Hier après-midi, dans l’hémicycle, le groupe GDR (alliance des communistes et des verts) proposait un débat sur la politique industrielle de la France. J’ai bien évidemment participé à celui-ci. Cela m’a permis d’évoquer devant le Ministre de l’Industrie et devant la représentation nationale, le sort des chantiers Wauquiez, et de SCA à Linselles. Christian Estrosi m’a répondu. Compte-rendu :
M. le président. La parole est à M. Christian Vanneste.
M. Christian Vanneste (UMP). Monsieur le président, monsieur le ministre, mes chers collègues, lundi dernier, à Linselles, dans ma circonscription, un défilé était organisé par la CGT en réaction à l’annonce de la fermeture du site SCA par le groupe propriétaire de l’entreprise.
M. Daniel Paul (GDR). Vous y étiez, j’espère !
M. Christian Vanneste. J’y étais, parmi les élus locaux du secteur – le maire sans étiquette, la conseillère générale socialiste – et j’ai écouté l’Internationale : la défense de l’industrie vaut bien une Internationale…
M. Alain Bocquet (GDR). C’est bien, monsieur Vanneste. Vous progressez !
M. Daniel Paul. J’ai un bulletin d’adhésion sur moi !
M. Christian Vanneste. Aussi, je remercie le groupe GDR d’avoir organisé ce débat : nous ne sommes sans doute pas d’accord sur les solutions, mais au moins pouvons-nous nous accorder sur le problème.
Quel est-il ? Il y a plus de dix ans maintenant, à l’époque de la prétendue nouvelle économie, certains voyaient la France devenir le grand pays des services, d’autres annonçaient des entreprises industrielles sans usines et Jeremy Rifkin pronostiquait la fin du travail. Depuis, on s’est aperçu que l’industrie et ses produits s’en vont avec les usines, que beaucoup de services sont liés aux industries et que la fin du travail, ce n’est pas le loisir, mais le chômage – chômage que, selon Alain Minc, la France aurait choisi.

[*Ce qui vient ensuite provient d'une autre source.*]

-- ==== Sys2Proof/Syntax.lean ====
section
/-! DEFINITION. The units of execution of R15, one constructor of Instr per row of spec/opcode_table.json, and what the
outside world hands to the core. -/

namespace Sys2Proof

/-- The three words of a TRB (R110, R170). Every bit is kept, the reserved ones too (R164). -/
structure Trb where
  parameter : Addr
  status : Word
  control : Word
deriving DecidableEq, Repr, Inhabited

/-- Which bytes of a 32-bit register an access reaches (R82): all four, half k (bytes 2k, 2k+1) or byte k. -/
inductive Lane where
  | full
  | half (k : Fin 2)
  | byte (k : Fin 4)
deriving DecidableEq, Repr

/-- One access to one register (R82): a read of a lane, a 32-bit write, or a 1- or 2-byte write (a no-op). -/
inductive Access where
  | read (lane : Lane)
  | write (v : Word)
  | writeNarrow (lane : Lane)
deriving DecidableEq, Repr

/-- A vCPU's MMIO access as it reaches the window (R82): byte offset, width in bytes, direction, written value. -/
structure MmioAccess where
  off : Nat
  width : Nat
  isWrite : Bool
  value : BitVec 64
deriving DecidableEq, Repr

/-- The host-interface operations of R410 that are rows of the opcode table. -/
inductive HostOp where
  | cmd (b : Raw)
  | xfer (slot ep : Nat) (b : Raw)
  | xinit (slot ep : Nat) (base : Addr) (size : Word)
  | evt (n : Nat)
  | attach (port : Nat) (dev : Nat)
  | detach (slot : Nat)
deriving DecidableEq, Repr

/-- A unit of execution before decoding: the raw bytes of a ring slot, an MMIO access, or a host operation (R15). -/
inductive Fetched where
  | trb (b : Raw)
  | access (a : MmioAccess)
  | host (op : HostOp)
deriving DecidableEq, Repr

/-- One constructor per row of spec/opcode_table.json, in the table's order. -/
inductive Instr where
  -- transfer TRBs, types 1..8 (R385-R390)
  | normal (t : Trb)
  | setupStage (t : Trb)
  | dataStage (t : Trb)
  | statusStage (t : Trb)
  | isoch (t : Trb)
  | link (t : Trb)
  | eventData (t : Trb)
  | noop (t : Trb)
  -- command TRBs, types 9..23 (R322-R345)
  | enableSlot (t : Trb)
  | disableSlot (t : Trb)
  | addressDevice (t : Trb)
  | configureEndpoint (t : Trb)
  | evaluateContext (t : Trb)
  | resetEndpoint (t : Trb)
  | stopEndpoint (t : Trb)
  | setTrDequeuePointer (t : Trb)
  | resetDevice (t : Trb)
  | forceEvent (t : Trb)
  | negotiateBandwidth (t : Trb)
  | setLatencyToleranceValue (t : Trb)
  | getPortBandwidth (t : Trb)
  | forceHeader (t : Trb)
  | noopCommand (t : Trb)
  -- event TRBs, types 32..39 (R118, R119)
  | transferEvent (t : Trb)
  | commandCompletionEvent (t : Trb)
  | portStatusChangeEvent (t : Trb)
  | bandwidthRequestEvent (t : Trb)
  | doorbellEvent (t : Trb)
  | hostControllerEvent (t : Trb)
  | deviceNotificationEvent (t : Trb)
  | mfindexWrapEvent (t : Trb)
  -- unrecognised types 0, 24..31, 40..63 (R118, R171)
  | malformedTrb (b : Raw)
  -- Capability bank (R252, R253)
  | caplengthHciversion (a : Access)
  | hcsparams1 (a : Access)
  | hcsparams2 (a : Access)
  | hcsparams3 (a : Access)
  | hccparams1 (a : Access)
  | dboff (a : Access)
  | rtsoff (a : Access)
  -- Operational bank (R260-R270)
  | usbcmd (a : Access)
  | usbsts (a : Access)
  | pagesize (a : Access)
  | dnctrl (a : Access)
  | crcrLo (a : Access)
  | crcrHi (a : Access)
  | dcbaapLo (a : Access)
  | dcbaapHi (a : Access)
  | config (a : Access)
  -- port registers (R271-R274)
  | portsc (p : Nat) (a : Access)
  | portpmsc (p : Nat) (a : Access)
  | portliPorthlpmc (p : Nat) (hlpmc : Bool) (a : Access)
  -- Runtime bank (R280-R285)
  | mfindex (a : Access)
  | iman (n : Nat) (a : Access)
  | imod (n : Nat) (a : Access)
  | erstsz (n : Nat) (a : Access)
  | erstbaLo (n : Nat) (a : Access)
  | erstbaHi (n : Nat) (a : Access)
  | erdpLo (n : Nat) (a : Access)
  | erdpHi (n : Nat) (a : Access)
  -- Doorbell bank (R290, R291)
  | db (i : Nat) (a : Access)
  -- an access that names no register (R84, R250)
  | outOfRange (a : MmioAccess)
  -- host interface (R203, R232, R230, R224, R400, R403)
  | cmd (b : Raw)
  | xfer (slot ep : Nat) (b : Raw)
  | xinit (slot ep : Nat) (base : Addr) (size : Word)
  | evt (n : Nat)
  | attach (port : Nat) (dev : Nat)
  | detach (slot : Nat)
deriving DecidableEq, Repr

end Sys2Proof
end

Nous sommes nombreux à penser que, si l’essentiel de notre richesse est désormais dans les services, c’est dans l’industrie que se développent l’innovation, l’invention des véritables nouveaux produits et que se situe le moteur de la croissance et de l’emploi. Quand l’industrie crée un emploi, elle en crée deux dans les services.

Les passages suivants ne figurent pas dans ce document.